**What the task requires**
When you output the entries, begin with the first line and end with the line containing "let count := (o + n) / 32 + 1 - first", keeping each line exactly as it is.
─── Material for this exercise ───
/-- R349: where counter blocks begin. DESIGN CHOICE (log 19): block i of the Catalogue lies at i × 64 KiB. -/
def counterBase : Nat := 0x01FE000000000000

/-- R557: the debug window of the flow table. -/
def flowWindow : Nat := 0x01FEF00000000000

/-- R350: the first local window. -/
def localBase : Nat := 0x01FF000000000000

/-- The counters of a block that measure what the model leaves out, and whose values are free (log 11): WALKS; FEC_CORRECTED and
CREDIT_STALL_NS. -/
def CounterBlock.unmeasured (b : CounterBlock) (i : Nat) : Bool :=
  b.group == 0x0011 && i == 5 || b.group == 0x0030 && (i == 1 || i == 14)

/-- The bytes of a counter page; free values stand for what is not measured. -/
def State.counterRead (s : State) (free : Nat → Word64) (o n : Nat) : List Byte :=
  match s.counterBlocks[o / 65536]? with
  | none => zeros n
  | some b =>
    let values := b.values.mapIdx fun i v => if b.unmeasured i then free (i % 2) else v
    ((values.flatMap fun v => leBytes 8 v.toNat).drop (o % 65536) ++ zeros n).take n

/-- R332: the 32 bytes of a flow-table entry. -/
def FlowEntry.bytes (f : FlowEntry) (link : Nat) : List Byte :=
  leBytes 2 f.layer ++ leBytes 2 f.batch ++ leBytes 3 f.token ++ leBytes 1 f.stepTag
    ++ ((f.choices ++ List.replicate 4 0#32).take 4).flatMap (fun c => leBytes 4 c.toNat)
    ++ leBytes 4 (1 + 4 * bit f.nan + 8 * f.k) ++ leBytes 4 link

/-- R557: the debug window's bytes; a FREE entry reads 0. -/
def State.flowRead (s : State) (o n : Nat) : List Byte :=
  let first := o / 32
  let count := (o + n) / 32 + 1 - first
  let bytes := (List.range count).flatMap fun i =>
    match s.routing.table.find? fun f => f.index == first + i with
    | some f => f.bytes 0
    | none => zeros 32
  (bytes.drop (o % 32)).take n

/-! ## Translation (R348 to R354, R367) -/

/-- The accesses of R352; the codes of R369. -/
inductive Acc | read | write | fetch | atomic
  deriving DecidableEq, Repr

def Acc.code : Acc → Nat
  | .read => 0
  | .write => 1
  | .fetch => 2
  | .atomic => 3

def accOfCode (n : Nat) : Acc :=
  if n == 0 then .read else if n == 1 then .write else if n == 2 then .fetch else .atomic

/-- From where an access comes (R352). -/
inductive Origin | device | host | peer
  deriving DecidableEq, Repr

def levelBytes (level : Nat) : Nat := if level == 0 then 2 ^ 16 else if level == 1 then 2 ^ 21 else 2 ^ 30

/-- R354: the target of a leaf for an offset in its page. -/
def Leaf.target (l : Leaf) (va : Nat) : Target :=
  let e := l.entry.toNat
  let base := field e 47 16 * 2 ^ 16 + (va - l.va)
  match field e 10 8 with
  | 0 => .mem .near base
  | 1 => .mem .dep base
  | 2 => .host (e / 2 ^ 16 * 2 ^ 16 + (va - l.va))
  | 3 => .remote (field e 63 52) (field e 51 16 * 2 ^ 16 + (va - l.va))
  | _ => .mem .loc base

/-- R352: whether permissions grant an access. -/
def granted (perm : Nat) (acc : Acc) (o : Origin) : Bool :=
  (match acc with
    | .read => bitAt perm 0
    | .write => bitAt perm 1
    | .fetch => bitAt perm 2
    | .atomic => bitAt perm 0 && bitAt perm 1)
  && (match o with
    | .device => true
    | .host => bitAt perm 3
    | .peer => bitAt perm 4)

/-- R352: whether the kind of a target allows an access. -/
def kindAllows (t : Target) (acc : Acc) : Bool :=
  match acc, t with
  | .fetch, .host _ => false
  | .fetch, .remote _ _ => false
  | .atomic, .host _ => false
  | _, _ => true

/-- R263: backed offsets of a local window. -/
def backed (cluster off : Nat) : Bool :=
  if cluster % 16 == 0 then off < 0x1100000 else off < 0x1040000

/-- The leaf that covers an address. -/
def Translation.leaf? (tr : Translation) (va : Nat) : Option Leaf :=
  tr.leaves.find? fun l => l.va ≤ va && va < l.va + levelBytes l.level

/-- The target and permissions of an address: the fixed ranges of R349, then the leaves. -/
def State.lookup (s : State) (va : Nat) : Option (Target × Nat) :=
  if localBase ≤ va then
    let i := (va - localBase) / 2 ^ 25
    if i < 16 * s.fuses.part.c && backed i ((va - localBase) % 2 ^ 25) then some (.mem .loc (va - localBase), 0xF) else none
  else if flowWindow ≤ va && va < flowWindow + 262144 * 32 then
    if s.fw.debugOn then some (.flow (va - flowWindow), 0x9) else none
  else if counterBase ≤ va then
    if (va - counterBase) / 65536 < s.counterBlocks.length then some (.counter (va - counterBase), 0x9) else none
  else
    match s.tr.leaf? va with
    | none => none
    | some l => some (l.target va, field l.entry.toNat 6 2)

/-- R367: a walk that meets an uncorrectable error in a table page (log 9). -/
def State.walkBad (s : State) (va : Nat) : Bool :=
  s.mem.near.poison.any fun b => s.fuses.part.fwBase ≤ b * 64 && Config.tableSpan b (va / 65536)

/-- R352, R367: translates an access of n bytes that lies in one 64 KiB page, or answers the class of its fault. -/
def State.translate (s : State) (o : Origin) (acc : Acc) (va n : Nat) : Except Nat Target :=
  if 2 ^ 57 ≤ va || 2 ^ 57 < va + n then .error 3
  else if s.walkBad va then .error 5
  else
    match s.lookup va with
    | none => .error 1
    | some (t, perm) =>
      if !kindAllows t acc then .error 4
      else if granted perm acc o then .ok t
      else .error 2

/-- An access cut at 64 KiB pages: address and length; fuel bounds the pieces. -/
def cutPages : Nat → Nat → Nat → List (Nat × Nat)
  | 0, _, _ => []
  | fuel + 1, va, n =>
    if n == 0 then []
    else
      let k := min n (65536 - va % 65536)
      (va, k) :: cutPages fuel (va + k) (n - k)

/-- Translates an access piece by piece; the class and address of the first fault. -/
def State.translateAll (s : State) (o : Origin) (acc : Acc) : List (Nat × Nat) → Except (Nat × Nat) (List (Target × Nat))
  | [] => .ok []
  | p :: ps =>
    match s.translate o acc p.1 p.2 with
    | .error c => .error (c, p.1)
    | .ok t =>
      match s.translateAll o acc ps with
      | .error e => .error e
      | .ok ts => .ok ((t, p.2) :: ts)

/-- R348: translates n bytes from va. An access past 2^57 - 1 is a RANGE fault whatever its pages hold. -/
def State.translateSpan (s : State) (o : Origin) (acc : Acc) (va n : Nat) : Except (Nat × Nat) (List (Target × Nat)) :=
  if 2 ^ 57 < va + n then .error (3, va)
  else s.translateAll o acc (cutPages (n / 65536 + 2) va n)

/-- What an access to virtual memory meets: data, a fault (class, address), an uncorrectable error (its record), or memory
outside the device. -/
inductive Got
  | bytes (b : List Byte)
  | stop (cls va : Nat)
  | dead (record : Nat)
  | away (t : Target)

/-- Reads translated pieces of the device's own memory in order. -/
def State.readPieces (s : State) (r : Reader) : List (Target × Nat) → Got × State
  | [] => (.bytes [], s)
  | (t, n) :: ts =>
    match t with
    | .mem sp o =>
      let a := s.readMem r sp o n
      match a.1 with
      | .error k => (.dead k, a.2)
      | .ok b =>
        match a.2.readPieces r ts with
        | (.bytes b', s') => (.bytes (b ++ b'), s')
        | (g, s') => (g, s')
    | .counter o =>
      let f := s.fresh
      let g := f.2.fresh
      match g.2.readPieces r ts with
      | (.bytes b', s') => (.bytes (s.counterRead (fun i => if i == 0 then f.1 else g.1) o n ++ b'), s')
      | (g, s') => (g, s')
    | .flow o =>
      match s.readPieces r ts with
      | (.bytes b', s') => (.bytes (s.flowRead o n ++ b'), s')
      | (g, s') => (g, s')
    | .host a => (.away (.host a), s)
    | .remote k a => (.away (.remote k a), s)

/-- Reads n bytes at a virtual address. -/
def State.vread (s : State) (r : Reader) (o : Origin) (acc : Acc) (va n : Nat) : Got × State :=
  match s.translateSpan o acc va n with
  | .error (c, a) => (.stop c a, s)
  | .ok ts => s.readPieces r ts

/-- Writes bytes to translated pieces of the device's own memory. -/
def State.writePieces (s : State) (r : Reader) : List (Target × Nat) → List Byte → State
  | [], _ => s
  | (t, n) :: ts, bs =>
    (match t with
      | .mem sp o => s.writeMem r sp o (bs.take n)
      | .counter _ => s
      | .flow _ => s
      | .host _ => s
      | .remote _ _ => s).writePieces r ts (bs.drop n)

/-- The first piece outside the device. -/
def awayOf (ts : List (Target × Nat)) : Option Target :=
  (ts.find? fun p => match p.1 with | .host _ => true | .remote _ _ => true | _ => false).map fun p => p.1

/-- Writes bytes at a virtual address: every page is translated before the first byte is written. -/
def State.vwrite (s : State) (r : Reader) (o : Origin) (acc : Acc) (va : Nat) (bs : List Byte) : Got × State :=
  match s.translateSpan o acc va bs.length with
  | .error (c, a) => (.stop c a, s)
  | .ok ts =>
    match awayOf ts with
    | some t => (.away t, s)
    | none => (.bytes [], s.writePieces r ts bs)

/-- R550: the WALK_ERROR record of an address. -/
def State.walkRecord (s : State) (va : Nat) : Nat × State :=
  s.record { cls := 0x0022, severity := 2, siteKind := 7, site := 0, unit := 0xFFFF, injected := false,
             payload := [va % 2 ^ 32, va / 2 ^ 32] }

/-- R367: how work ends on a fault that does not suspend. -/
def State.faultEnding (s : State) (cls va : Nat) : Ending × State :=
  if cls == 5 then
    let a := s.walkRecord va
    (⟨stDeviceError, a.1 % 65536⟩, a.2)
  else (⟨stTranslationFault, cls⟩, s)

/-- R367: classes that suspend. -/
def suspends (cls : Nat) : Bool := cls == 1 || cls == 2

def suspension (cls : Nat) (acc : Acc) (va : Nat) : Suspension := ⟨cls, acc.code, va, false, false, none⟩

/-! ## Copies (R375) -/

/-- R375: how many granules a copy has. -/
def DmaJob.granules (j : DmaJob) : Nat := (j.dst + j.len - 1) / 4096 - j.dst / 4096 + 1

/-- R375: offset in the copy, and length, of granule g. -/
def DmaJob.granule (j : DmaJob) (g : Nat) : Nat × Nat :=
  let lo := max j.dst ((j.dst / 4096 + g) * 4096)
  let hi := min (j.dst + j.len) ((j.dst / 4096 + g + 1) * 4096)
  (lo - j.dst, hi - lo)

/-! ## Taking a ring (R104, R105, R110, R112) -/

/-- What a command answers: status, detail, response payload, and for ACCEPTED its ticket. -/
structure Answer where
  status  : Nat
  detail  : Nat
  payload : List Byte
  ticket  : Word32

def ans (status : Nat) : Answer := ⟨status, 0, [], 0#32⟩
def ansOk (payload : List Byte) : Answer := ⟨stOk, 0, payload, 0#32⟩
def ansField (detail : Nat) : Answer := ⟨stBadField, detail, [], 0#32⟩
def ansAccepted (ticket : Word32) : Answer := ⟨stAccepted, 0, [], ticket⟩

/-- A row of R112: taken in carrel 0 only, taken before attach, payload length. -/
structure OpRow where
  opcode : Nat
  only0  : Bool
  pre    : Bool
  len    : Nat

/-- R112. Lengths follow its packing rule; LOAD_FIRMWARE's is that of R98. -/
def opTable : List OpRow :=
  [⟨0x0001, true, false, 24⟩, ⟨0x0010, true, true, 24⟩, ⟨0x0011, true, false, 0⟩, ⟨0x0012, true, false, 4⟩,
   ⟨0x0013, true, false, 1⟩, ⟨0x0014, true, false, 1⟩, ⟨0x0015, true, true, 0⟩, ⟨0x0016, false, false, 8⟩,
   ⟨0x0017, false, true, 4⟩, ⟨0x0020, true, false, 12⟩, ⟨0x0021, true, false, 4⟩, ⟨0x0022, false, false, 14⟩,
   ⟨0x0030, false, false, 27⟩, ⟨0x0031, false, false, 16⟩, ⟨0x0032, false, false, 17⟩, ⟨0x0033, true, false, 8⟩,
   ⟨0x0034, true, false, 17⟩, ⟨0x0035, false, false, 34⟩, ⟨0x0036, false, false, 5⟩, ⟨0x0040, false, false, 1⟩,
   ⟨0x0041, false, false, 2⟩, ⟨0x0042, false, false, 14⟩, ⟨0x0043, false, false, 2⟩]
  ++ [⟨0x0050, false, false, 12⟩, ⟨0x0051, false, false, 14⟩, ⟨0x0052, false, false, 2⟩, ⟨0x0058, false, false, 12⟩,
   ⟨0x0059, false, false, 12⟩, ⟨0x005C, false, false, 8⟩, ⟨0x005E, false, false, 12⟩, ⟨0x0060, true, false, 3⟩,
   ⟨0x0061, false, false, 0⟩, ⟨0x0070, true, false, 16⟩, ⟨0x0078, true, false, 1⟩, ⟨0x0079, false, false, 12⟩,
   ⟨0x0080, true, true, 4⟩, ⟨0x0081, true, true, 52⟩, ⟨0x0090, true, true, 4⟩, ⟨0x0091, false, false, 7⟩]

def opRow? (op : Nat) : Option OpRow := opTable.find? fun r => r.opcode == op

/-- n bytes of a carrel's request area, by offset in the carrel. -/
def Carrel.requestBytes (c : Carrel) (off n : Nat) : List Byte :=
  (List.range n).map fun i =>
    match c.request.find? fun p => p.1 == off + i with
    | some p => p.2
    | none => 0#8

/-- R110: OPCODE, PAYLOAD_LEN and TAG of the request. -/
def Carrel.opcode (c : Carrel) : Nat := getLe (c.requestBytes 0x40 2) 0 2
def Carrel.payloadLen (c : Carrel) : Nat := getLe (c.requestBytes 0x42 2) 0 2
def Carrel.tag (c : Carrel) : Word32 := BitVec.ofNat 32 (getLe (c.requestBytes 0x44 4) 0 4)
───
**Written solution**
/-- R349: where counter blocks begin. DESIGN CHOICE (log 19): block i of the Catalogue lies at i × 64 KiB. -/
def counterBase : Nat := 0x01FE000000000000

/-- R557: the debug window of the flow table. -/
def flowWindow : Nat := 0x01FEF00000000000

/-- R350: the first local window. -/
def localBase : Nat := 0x01FF000000000000

/-- The counters of a block that measure what the model leaves out, and whose values are free (log 11): WALKS; FEC_CORRECTED and
CREDIT_STALL_NS. -/
def CounterBlock.unmeasured (b : CounterBlock) (i : Nat) : Bool :=
  b.group == 0x0011 && i == 5 || b.group == 0x0030 && (i == 1 || i == 14)

/-- The bytes of a counter page; free values stand for what is not measured. -/
def State.counterRead (s : State) (free : Nat → Word64) (o n : Nat) : List Byte :=
  match s.counterBlocks[o / 65536]? with
  | none => zeros n
  | some b =>
    let values := b.values.mapIdx fun i v => if b.unmeasured i then free (i % 2) else v
    ((values.flatMap fun v => leBytes 8 v.toNat).drop (o % 65536) ++ zeros n).take n

/-- R332: the 32 bytes of a flow-table entry. -/
def FlowEntry.bytes (f : FlowEntry) (link : Nat) : List Byte :=
  leBytes 2 f.layer ++ leBytes 2 f.batch ++ leBytes 3 f.token ++ leBytes 1 f.stepTag
    ++ ((f.choices ++ List.replicate 4 0#32).take 4).flatMap (fun c => leBytes 4 c.toNat)
    ++ leBytes 4 (1 + 4 * bit f.nan + 8 * f.k) ++ leBytes 4 link

/-- R557: the debug window's bytes; a FREE entry reads 0. -/
def State.flowRead (s : State) (o n : Nat) : List Byte :=
  let first := o / 32
  let count := (o + n) / 32 + 1 - first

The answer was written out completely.